=== Begin Enclosure ===

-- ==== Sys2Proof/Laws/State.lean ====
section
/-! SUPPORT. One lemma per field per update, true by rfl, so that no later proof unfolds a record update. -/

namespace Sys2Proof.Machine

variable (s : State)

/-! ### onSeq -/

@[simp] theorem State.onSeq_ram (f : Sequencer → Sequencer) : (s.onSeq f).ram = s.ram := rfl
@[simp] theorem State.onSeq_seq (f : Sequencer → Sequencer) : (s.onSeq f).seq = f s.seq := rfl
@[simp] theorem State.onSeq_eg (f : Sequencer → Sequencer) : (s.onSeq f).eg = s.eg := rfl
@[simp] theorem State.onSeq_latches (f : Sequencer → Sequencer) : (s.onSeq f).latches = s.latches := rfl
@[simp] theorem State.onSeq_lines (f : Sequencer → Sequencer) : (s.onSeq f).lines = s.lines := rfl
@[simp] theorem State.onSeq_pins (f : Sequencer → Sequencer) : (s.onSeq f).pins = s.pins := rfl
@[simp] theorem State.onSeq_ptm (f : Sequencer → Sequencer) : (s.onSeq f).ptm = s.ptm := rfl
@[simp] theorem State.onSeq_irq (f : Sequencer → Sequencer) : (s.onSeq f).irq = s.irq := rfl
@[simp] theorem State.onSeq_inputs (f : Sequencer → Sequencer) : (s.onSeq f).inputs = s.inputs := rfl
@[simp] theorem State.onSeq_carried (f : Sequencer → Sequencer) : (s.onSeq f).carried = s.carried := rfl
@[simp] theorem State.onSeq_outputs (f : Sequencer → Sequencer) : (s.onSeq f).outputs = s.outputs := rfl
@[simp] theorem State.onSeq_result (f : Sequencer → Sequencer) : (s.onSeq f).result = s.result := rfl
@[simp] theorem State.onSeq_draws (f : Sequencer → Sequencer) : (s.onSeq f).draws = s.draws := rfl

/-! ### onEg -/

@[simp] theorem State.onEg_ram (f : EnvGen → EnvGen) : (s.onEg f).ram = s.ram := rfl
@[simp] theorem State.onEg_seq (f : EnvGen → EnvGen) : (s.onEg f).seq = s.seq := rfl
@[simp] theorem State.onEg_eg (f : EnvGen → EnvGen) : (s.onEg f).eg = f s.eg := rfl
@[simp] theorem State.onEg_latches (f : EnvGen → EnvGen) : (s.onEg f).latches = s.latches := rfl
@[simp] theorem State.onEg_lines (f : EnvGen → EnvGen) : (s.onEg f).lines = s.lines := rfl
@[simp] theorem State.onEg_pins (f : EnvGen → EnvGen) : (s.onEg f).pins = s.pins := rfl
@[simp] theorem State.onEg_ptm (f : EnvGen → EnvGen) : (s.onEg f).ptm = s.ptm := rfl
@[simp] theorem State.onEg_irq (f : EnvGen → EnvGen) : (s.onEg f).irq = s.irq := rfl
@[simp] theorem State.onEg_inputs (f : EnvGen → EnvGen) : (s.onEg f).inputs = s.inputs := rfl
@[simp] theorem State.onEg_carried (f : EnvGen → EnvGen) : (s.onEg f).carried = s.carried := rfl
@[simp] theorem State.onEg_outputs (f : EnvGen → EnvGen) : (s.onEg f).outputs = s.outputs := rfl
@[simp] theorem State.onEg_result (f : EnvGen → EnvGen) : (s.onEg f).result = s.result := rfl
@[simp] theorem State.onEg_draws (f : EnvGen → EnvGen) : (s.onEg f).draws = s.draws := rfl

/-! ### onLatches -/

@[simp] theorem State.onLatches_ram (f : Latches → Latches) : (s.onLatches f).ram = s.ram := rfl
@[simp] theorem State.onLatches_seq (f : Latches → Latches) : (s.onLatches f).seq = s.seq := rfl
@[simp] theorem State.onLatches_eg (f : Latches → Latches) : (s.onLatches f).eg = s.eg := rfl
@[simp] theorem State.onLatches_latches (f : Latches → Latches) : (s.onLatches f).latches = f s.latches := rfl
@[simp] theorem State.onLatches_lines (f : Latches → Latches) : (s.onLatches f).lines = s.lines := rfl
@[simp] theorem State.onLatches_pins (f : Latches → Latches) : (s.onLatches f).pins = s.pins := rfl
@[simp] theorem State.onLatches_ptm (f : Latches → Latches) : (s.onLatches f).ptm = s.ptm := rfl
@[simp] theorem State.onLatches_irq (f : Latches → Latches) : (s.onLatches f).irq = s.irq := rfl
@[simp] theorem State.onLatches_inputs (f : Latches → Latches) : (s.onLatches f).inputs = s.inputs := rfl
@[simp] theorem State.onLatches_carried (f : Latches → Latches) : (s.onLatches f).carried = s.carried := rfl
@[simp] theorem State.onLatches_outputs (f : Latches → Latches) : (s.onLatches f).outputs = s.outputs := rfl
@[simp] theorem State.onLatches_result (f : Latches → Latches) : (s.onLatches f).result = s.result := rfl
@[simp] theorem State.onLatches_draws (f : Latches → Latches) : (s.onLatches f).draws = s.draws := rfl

=== End Enclosure ===
=== Begin Enclosure ===

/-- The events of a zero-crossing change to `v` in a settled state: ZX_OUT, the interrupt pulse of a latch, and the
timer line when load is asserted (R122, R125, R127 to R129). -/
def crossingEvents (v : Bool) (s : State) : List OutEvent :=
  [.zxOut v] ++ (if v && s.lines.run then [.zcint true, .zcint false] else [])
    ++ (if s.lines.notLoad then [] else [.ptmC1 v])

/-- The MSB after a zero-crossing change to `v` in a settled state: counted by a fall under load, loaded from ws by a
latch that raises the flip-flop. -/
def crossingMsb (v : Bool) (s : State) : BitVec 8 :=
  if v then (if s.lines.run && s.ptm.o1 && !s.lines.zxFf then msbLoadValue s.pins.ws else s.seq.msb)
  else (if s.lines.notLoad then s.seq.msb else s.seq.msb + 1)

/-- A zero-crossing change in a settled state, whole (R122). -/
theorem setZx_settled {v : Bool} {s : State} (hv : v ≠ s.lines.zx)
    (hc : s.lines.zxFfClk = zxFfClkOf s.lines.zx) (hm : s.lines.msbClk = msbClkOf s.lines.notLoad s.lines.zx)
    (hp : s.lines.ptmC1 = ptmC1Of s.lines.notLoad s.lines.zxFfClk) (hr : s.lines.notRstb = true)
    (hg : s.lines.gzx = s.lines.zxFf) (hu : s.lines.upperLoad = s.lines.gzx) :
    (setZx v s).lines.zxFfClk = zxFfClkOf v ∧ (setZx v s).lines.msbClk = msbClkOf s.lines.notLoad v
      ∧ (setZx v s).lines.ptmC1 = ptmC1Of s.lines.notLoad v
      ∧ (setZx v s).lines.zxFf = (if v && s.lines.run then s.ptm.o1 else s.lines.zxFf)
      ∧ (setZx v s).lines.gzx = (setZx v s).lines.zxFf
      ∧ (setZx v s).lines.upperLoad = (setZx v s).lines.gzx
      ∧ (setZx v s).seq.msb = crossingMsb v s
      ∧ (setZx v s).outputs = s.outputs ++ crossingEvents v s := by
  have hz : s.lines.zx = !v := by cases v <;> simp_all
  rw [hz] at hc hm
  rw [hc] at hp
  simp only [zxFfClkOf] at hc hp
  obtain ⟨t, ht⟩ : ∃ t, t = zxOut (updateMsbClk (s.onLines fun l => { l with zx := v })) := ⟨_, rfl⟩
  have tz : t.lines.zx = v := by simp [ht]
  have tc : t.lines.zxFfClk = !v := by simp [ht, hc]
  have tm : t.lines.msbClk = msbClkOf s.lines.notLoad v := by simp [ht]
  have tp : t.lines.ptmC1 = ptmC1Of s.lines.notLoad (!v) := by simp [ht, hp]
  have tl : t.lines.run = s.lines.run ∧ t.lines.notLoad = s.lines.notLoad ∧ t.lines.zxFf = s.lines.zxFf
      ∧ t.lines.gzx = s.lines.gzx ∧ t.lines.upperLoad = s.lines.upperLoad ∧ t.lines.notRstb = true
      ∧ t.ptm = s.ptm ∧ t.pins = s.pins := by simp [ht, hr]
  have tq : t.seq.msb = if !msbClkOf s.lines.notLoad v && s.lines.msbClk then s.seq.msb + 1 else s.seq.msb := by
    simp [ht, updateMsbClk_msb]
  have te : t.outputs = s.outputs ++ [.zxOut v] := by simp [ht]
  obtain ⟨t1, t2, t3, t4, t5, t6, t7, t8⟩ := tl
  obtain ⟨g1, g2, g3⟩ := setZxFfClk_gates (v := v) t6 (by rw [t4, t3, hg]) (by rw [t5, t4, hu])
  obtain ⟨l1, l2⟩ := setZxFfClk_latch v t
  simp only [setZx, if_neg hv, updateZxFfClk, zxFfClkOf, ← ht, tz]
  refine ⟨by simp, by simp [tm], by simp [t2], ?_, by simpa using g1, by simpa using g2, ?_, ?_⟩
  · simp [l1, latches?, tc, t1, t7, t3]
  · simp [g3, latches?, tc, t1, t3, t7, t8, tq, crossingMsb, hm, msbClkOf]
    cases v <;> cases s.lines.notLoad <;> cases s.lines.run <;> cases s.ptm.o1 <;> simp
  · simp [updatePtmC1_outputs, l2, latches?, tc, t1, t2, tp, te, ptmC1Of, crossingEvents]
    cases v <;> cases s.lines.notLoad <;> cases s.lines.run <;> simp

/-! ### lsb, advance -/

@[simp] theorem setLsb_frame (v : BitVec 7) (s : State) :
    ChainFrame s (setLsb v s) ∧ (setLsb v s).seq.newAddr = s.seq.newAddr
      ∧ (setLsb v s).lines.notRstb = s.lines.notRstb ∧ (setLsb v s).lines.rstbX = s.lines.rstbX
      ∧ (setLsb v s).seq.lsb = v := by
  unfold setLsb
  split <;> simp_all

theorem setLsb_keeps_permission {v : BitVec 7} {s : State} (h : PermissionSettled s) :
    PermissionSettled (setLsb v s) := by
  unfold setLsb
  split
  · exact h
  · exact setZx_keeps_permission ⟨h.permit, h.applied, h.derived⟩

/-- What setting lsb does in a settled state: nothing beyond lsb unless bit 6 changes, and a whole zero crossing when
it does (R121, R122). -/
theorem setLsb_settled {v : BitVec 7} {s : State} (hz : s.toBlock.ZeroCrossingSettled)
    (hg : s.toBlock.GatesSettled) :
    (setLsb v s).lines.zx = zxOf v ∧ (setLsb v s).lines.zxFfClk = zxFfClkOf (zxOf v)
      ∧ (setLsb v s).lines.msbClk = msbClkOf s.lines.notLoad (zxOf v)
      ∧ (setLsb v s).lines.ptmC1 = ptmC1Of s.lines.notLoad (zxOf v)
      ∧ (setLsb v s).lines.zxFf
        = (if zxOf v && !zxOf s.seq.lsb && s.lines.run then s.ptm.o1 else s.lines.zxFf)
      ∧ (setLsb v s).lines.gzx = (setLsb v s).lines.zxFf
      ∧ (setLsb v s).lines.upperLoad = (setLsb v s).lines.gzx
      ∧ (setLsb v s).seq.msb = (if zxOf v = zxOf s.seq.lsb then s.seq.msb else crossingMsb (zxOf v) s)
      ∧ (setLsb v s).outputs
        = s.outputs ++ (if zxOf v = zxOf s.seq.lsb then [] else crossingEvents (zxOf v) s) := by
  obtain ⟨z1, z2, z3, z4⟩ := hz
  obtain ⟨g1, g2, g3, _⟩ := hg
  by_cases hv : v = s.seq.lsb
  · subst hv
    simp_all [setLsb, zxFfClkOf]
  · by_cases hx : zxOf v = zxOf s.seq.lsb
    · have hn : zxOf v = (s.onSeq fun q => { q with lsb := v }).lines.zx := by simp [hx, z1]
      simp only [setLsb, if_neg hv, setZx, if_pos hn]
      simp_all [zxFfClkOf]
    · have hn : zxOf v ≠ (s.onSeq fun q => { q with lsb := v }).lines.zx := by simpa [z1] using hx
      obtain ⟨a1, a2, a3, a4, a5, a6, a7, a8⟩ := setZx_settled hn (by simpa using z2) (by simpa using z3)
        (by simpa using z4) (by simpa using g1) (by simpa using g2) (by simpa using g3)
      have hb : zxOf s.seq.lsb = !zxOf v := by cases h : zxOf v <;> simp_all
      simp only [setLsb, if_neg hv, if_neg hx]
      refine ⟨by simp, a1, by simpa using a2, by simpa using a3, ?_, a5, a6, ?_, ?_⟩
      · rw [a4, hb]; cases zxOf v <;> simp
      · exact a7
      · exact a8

=== End Enclosure ===

» **Task directions**
Search the entries for the word "only" and copy every line that has it.

» **Result of the exercise**
  simp only [zxFfClkOf] at hc hp
  simp only [setZx, if_neg hv, updateZxFfClk, zxFfClkOf, ← ht, tz]
      simp only [setLsb, if_neg hv, setZx, if_pos hn]
      simp only [setLsb, if_neg hv, if_neg hx]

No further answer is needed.